#### EXERCISE DATA

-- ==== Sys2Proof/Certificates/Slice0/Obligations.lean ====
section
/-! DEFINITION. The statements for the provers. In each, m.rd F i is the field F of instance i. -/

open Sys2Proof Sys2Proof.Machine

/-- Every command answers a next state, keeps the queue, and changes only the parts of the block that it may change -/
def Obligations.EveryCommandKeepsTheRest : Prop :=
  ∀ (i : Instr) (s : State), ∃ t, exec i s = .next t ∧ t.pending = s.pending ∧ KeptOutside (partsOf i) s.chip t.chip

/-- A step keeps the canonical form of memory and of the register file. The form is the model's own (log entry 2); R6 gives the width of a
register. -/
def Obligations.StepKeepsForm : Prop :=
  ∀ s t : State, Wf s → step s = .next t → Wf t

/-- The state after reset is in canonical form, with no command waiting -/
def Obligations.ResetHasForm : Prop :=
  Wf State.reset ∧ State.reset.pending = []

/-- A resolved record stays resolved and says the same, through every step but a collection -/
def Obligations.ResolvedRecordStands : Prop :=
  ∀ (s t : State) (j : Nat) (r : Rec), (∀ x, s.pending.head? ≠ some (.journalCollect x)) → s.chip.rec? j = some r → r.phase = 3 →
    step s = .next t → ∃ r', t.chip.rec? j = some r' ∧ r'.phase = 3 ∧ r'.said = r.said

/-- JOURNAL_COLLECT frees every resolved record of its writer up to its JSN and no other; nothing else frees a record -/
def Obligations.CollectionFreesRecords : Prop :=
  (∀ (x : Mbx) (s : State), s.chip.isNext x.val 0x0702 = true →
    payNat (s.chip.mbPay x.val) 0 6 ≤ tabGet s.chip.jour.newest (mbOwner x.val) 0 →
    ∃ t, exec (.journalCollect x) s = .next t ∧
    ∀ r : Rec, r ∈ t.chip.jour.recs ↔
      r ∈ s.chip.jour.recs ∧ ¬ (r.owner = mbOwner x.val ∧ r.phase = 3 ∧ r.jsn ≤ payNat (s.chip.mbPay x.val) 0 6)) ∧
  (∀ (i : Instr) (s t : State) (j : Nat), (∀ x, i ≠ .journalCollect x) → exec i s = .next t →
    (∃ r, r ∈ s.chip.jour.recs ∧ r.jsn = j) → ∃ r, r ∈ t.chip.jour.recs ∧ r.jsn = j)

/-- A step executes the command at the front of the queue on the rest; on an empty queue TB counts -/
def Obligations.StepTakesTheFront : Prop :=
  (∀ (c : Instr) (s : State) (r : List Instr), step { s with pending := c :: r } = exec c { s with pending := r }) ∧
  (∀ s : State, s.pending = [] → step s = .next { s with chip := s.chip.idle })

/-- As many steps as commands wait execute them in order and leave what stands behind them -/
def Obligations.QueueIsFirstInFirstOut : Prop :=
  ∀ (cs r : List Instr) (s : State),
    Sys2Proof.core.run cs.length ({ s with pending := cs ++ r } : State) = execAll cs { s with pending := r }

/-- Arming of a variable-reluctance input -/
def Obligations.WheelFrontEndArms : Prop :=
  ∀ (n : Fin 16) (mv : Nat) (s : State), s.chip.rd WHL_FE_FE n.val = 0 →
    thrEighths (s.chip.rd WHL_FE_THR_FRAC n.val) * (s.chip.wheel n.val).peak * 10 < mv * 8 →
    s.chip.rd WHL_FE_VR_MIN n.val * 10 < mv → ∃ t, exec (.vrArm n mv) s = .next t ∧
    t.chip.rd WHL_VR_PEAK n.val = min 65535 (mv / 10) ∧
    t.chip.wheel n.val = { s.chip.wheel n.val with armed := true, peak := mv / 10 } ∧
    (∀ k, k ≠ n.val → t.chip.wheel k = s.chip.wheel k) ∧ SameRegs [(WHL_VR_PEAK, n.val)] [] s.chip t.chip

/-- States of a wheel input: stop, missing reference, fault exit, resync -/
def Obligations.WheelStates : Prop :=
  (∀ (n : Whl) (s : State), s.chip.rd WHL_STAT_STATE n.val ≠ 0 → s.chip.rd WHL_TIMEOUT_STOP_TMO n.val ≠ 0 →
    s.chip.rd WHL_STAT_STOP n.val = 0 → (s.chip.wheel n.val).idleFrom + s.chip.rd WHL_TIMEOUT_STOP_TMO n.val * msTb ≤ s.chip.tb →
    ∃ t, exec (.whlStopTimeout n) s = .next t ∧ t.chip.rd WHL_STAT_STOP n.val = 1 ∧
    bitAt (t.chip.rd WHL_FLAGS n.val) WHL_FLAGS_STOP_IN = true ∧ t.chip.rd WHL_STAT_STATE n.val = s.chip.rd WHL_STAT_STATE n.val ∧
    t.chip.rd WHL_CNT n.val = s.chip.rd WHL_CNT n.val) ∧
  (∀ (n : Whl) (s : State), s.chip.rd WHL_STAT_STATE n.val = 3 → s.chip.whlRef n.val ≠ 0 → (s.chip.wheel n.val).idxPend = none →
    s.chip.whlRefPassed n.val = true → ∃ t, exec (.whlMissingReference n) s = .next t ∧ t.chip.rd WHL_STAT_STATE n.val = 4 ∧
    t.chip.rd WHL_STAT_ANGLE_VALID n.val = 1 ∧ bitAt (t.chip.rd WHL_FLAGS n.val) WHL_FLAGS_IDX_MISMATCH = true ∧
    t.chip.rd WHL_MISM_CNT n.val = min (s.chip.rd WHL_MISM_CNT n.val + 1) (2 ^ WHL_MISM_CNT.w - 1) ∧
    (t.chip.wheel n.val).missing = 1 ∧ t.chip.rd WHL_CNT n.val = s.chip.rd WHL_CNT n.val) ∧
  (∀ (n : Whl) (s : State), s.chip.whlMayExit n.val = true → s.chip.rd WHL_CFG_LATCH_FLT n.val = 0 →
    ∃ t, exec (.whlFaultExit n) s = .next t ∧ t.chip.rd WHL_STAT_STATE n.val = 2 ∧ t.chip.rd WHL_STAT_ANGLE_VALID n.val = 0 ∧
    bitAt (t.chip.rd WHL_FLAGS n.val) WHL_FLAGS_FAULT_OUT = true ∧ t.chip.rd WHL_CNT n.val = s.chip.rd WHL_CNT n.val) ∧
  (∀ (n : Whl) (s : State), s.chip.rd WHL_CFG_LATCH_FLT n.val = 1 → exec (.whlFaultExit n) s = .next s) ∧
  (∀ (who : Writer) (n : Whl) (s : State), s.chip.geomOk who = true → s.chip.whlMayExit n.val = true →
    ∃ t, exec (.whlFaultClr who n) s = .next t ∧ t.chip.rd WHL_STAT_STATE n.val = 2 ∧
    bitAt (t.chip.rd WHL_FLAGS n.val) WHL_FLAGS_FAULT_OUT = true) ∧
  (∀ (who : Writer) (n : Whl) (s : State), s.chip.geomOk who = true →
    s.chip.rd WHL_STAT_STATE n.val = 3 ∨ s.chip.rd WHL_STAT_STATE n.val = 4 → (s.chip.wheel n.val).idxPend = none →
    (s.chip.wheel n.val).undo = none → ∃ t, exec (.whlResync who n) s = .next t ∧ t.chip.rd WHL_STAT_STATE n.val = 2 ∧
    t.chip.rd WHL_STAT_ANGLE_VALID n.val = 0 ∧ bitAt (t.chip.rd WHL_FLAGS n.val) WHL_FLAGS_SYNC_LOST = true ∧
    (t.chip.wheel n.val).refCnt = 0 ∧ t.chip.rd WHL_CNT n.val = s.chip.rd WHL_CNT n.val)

########
#### EXERCISE DATA

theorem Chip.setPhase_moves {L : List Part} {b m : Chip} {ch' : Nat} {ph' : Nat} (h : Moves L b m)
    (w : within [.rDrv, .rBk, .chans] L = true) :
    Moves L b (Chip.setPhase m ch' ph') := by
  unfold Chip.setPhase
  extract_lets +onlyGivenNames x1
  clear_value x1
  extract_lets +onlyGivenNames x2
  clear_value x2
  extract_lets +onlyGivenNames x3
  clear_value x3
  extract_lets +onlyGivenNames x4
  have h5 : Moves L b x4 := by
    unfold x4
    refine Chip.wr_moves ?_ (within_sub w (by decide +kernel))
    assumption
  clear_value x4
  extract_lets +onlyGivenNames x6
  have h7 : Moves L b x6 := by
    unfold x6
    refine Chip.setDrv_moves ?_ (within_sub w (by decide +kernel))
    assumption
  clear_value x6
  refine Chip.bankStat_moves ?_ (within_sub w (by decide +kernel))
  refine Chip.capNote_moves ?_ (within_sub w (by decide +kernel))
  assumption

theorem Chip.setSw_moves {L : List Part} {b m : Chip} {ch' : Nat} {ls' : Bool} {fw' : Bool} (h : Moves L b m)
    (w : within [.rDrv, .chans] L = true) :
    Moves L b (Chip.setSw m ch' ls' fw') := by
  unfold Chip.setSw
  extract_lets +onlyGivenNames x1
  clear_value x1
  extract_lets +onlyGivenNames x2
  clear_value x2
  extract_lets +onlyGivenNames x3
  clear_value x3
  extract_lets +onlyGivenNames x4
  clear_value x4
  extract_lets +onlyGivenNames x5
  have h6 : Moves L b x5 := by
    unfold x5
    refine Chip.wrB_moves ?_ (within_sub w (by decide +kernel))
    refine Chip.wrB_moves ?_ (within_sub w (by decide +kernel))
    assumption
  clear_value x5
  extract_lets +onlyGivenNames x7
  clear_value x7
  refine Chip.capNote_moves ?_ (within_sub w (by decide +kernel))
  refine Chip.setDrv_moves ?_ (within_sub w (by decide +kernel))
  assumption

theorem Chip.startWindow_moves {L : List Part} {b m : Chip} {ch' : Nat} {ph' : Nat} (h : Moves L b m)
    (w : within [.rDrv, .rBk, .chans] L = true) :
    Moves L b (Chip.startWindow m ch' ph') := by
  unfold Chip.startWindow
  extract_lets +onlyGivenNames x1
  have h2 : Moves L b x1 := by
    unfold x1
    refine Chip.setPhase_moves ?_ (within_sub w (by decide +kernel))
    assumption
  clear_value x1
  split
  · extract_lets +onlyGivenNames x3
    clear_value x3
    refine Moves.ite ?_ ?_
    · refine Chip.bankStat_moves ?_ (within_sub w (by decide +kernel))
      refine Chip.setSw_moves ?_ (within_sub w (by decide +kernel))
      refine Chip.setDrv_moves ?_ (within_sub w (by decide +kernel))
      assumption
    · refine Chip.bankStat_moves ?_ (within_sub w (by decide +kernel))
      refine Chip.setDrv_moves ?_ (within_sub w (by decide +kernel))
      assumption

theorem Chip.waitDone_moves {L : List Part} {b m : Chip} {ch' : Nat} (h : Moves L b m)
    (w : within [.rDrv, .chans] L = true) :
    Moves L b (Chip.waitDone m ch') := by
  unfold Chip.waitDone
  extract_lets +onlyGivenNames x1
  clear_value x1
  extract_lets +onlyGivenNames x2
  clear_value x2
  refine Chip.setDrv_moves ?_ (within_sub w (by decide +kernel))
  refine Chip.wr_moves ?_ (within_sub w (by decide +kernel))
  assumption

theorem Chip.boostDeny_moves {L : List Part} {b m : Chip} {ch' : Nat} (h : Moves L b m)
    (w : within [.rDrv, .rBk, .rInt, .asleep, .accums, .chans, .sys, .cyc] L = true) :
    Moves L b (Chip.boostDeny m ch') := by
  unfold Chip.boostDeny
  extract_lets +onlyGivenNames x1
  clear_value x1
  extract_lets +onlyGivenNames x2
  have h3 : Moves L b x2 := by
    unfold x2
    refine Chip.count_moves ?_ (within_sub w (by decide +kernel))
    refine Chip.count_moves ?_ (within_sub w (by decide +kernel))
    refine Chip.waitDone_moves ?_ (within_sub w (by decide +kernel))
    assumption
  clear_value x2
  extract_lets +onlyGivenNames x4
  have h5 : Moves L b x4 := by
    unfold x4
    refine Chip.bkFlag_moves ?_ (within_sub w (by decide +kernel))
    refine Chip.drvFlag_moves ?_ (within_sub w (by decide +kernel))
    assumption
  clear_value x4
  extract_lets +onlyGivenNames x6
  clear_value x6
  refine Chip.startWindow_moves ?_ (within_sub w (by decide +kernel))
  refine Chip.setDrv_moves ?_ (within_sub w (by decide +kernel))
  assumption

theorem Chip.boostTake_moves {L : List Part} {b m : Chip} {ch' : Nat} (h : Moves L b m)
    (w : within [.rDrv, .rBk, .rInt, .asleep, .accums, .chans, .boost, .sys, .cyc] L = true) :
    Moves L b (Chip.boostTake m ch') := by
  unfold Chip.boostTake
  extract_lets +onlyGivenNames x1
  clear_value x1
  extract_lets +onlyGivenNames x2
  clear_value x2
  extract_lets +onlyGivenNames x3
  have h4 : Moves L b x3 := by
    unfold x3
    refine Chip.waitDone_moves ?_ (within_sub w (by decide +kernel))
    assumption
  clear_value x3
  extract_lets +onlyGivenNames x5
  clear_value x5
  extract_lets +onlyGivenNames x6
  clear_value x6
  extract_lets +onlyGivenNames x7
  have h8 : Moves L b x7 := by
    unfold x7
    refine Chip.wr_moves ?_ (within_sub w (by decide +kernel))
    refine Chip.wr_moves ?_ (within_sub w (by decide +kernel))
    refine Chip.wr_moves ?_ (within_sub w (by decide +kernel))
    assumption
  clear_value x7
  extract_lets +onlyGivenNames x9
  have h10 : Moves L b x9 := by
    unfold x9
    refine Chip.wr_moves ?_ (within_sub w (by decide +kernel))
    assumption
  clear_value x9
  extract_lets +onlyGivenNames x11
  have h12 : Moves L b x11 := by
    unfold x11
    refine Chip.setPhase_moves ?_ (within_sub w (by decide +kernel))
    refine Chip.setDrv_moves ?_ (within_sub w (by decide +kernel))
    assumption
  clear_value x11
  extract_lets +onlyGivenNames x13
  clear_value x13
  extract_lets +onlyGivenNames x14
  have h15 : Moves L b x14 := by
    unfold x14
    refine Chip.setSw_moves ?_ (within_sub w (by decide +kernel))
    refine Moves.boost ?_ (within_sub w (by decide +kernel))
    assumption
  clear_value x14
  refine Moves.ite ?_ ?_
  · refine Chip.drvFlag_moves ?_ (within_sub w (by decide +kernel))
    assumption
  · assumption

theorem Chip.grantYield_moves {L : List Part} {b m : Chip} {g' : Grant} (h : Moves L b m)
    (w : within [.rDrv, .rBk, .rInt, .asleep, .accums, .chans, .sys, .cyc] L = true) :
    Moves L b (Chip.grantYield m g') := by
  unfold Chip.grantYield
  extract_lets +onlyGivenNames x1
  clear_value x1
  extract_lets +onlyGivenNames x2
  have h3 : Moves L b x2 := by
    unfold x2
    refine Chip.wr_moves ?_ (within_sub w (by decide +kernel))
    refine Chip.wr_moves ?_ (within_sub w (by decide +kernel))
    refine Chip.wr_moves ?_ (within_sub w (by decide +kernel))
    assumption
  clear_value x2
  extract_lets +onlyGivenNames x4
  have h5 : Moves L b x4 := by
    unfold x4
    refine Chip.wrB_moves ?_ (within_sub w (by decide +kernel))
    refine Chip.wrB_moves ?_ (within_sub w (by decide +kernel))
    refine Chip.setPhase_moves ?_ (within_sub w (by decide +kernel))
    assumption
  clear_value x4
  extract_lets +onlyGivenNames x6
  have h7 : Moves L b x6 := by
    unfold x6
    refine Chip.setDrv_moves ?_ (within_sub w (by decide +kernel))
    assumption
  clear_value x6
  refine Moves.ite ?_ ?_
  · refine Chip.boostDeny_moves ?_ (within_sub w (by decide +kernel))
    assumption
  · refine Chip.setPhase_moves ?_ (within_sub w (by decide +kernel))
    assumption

########
#### EXERCISE DATA

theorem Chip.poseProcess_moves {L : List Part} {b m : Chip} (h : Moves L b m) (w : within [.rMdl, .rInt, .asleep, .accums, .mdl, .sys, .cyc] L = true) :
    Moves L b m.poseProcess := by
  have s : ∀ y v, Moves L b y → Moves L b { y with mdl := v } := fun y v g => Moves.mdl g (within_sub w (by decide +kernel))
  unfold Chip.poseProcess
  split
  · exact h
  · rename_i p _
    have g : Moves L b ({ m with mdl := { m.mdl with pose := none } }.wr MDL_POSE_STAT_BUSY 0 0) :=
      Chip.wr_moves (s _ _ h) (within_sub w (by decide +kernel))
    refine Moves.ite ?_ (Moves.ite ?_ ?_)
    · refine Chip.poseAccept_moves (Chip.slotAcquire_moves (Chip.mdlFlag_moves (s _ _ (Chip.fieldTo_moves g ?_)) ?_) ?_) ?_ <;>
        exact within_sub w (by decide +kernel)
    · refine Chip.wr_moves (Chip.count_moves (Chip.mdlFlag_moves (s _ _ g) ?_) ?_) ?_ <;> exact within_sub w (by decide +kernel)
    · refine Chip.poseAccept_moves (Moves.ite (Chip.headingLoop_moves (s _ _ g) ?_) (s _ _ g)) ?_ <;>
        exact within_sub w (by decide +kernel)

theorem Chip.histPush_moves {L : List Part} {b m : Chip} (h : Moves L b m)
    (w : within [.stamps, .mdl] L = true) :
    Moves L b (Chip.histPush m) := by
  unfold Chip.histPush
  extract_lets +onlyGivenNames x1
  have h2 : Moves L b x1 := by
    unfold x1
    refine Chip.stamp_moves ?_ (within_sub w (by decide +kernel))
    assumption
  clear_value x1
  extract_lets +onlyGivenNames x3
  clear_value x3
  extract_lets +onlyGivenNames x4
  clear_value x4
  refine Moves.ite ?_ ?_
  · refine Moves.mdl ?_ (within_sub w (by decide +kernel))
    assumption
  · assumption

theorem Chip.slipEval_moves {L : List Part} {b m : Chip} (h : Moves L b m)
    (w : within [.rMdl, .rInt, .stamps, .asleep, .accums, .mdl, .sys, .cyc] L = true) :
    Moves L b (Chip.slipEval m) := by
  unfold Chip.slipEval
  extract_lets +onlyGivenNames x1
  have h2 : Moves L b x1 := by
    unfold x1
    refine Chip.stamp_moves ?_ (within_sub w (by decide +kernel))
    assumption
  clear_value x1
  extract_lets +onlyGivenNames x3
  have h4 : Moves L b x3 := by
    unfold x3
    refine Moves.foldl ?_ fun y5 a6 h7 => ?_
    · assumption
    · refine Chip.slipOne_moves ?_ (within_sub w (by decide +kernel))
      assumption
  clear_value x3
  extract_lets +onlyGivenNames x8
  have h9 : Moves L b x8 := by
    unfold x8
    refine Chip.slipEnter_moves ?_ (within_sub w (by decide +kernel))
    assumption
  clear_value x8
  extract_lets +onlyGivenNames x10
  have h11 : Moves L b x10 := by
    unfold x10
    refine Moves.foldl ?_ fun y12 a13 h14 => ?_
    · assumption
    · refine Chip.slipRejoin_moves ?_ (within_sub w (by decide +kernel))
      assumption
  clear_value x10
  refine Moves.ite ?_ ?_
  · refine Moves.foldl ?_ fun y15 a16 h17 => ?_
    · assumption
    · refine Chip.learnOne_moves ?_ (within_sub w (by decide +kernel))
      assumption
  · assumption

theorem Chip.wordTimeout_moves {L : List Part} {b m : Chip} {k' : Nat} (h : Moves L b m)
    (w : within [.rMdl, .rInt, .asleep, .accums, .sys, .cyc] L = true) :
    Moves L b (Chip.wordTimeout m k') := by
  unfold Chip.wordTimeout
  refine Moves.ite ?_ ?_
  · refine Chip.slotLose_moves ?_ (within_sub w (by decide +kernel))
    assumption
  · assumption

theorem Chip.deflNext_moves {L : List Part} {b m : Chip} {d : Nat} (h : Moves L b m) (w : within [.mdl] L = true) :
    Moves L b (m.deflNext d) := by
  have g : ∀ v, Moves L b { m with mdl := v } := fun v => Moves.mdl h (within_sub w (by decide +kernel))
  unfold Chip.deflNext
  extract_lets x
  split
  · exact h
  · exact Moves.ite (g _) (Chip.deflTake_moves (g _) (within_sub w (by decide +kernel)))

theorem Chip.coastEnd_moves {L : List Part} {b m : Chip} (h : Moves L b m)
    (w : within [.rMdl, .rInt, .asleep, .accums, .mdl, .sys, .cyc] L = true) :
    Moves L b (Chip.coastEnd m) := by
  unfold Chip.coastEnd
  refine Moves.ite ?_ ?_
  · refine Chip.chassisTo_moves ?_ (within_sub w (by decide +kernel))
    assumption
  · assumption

########

# ACTIVITY
Say how many lines of the data include the string "Prop". Nothing other than the number should be given.

# EXERCISE ANSWER
9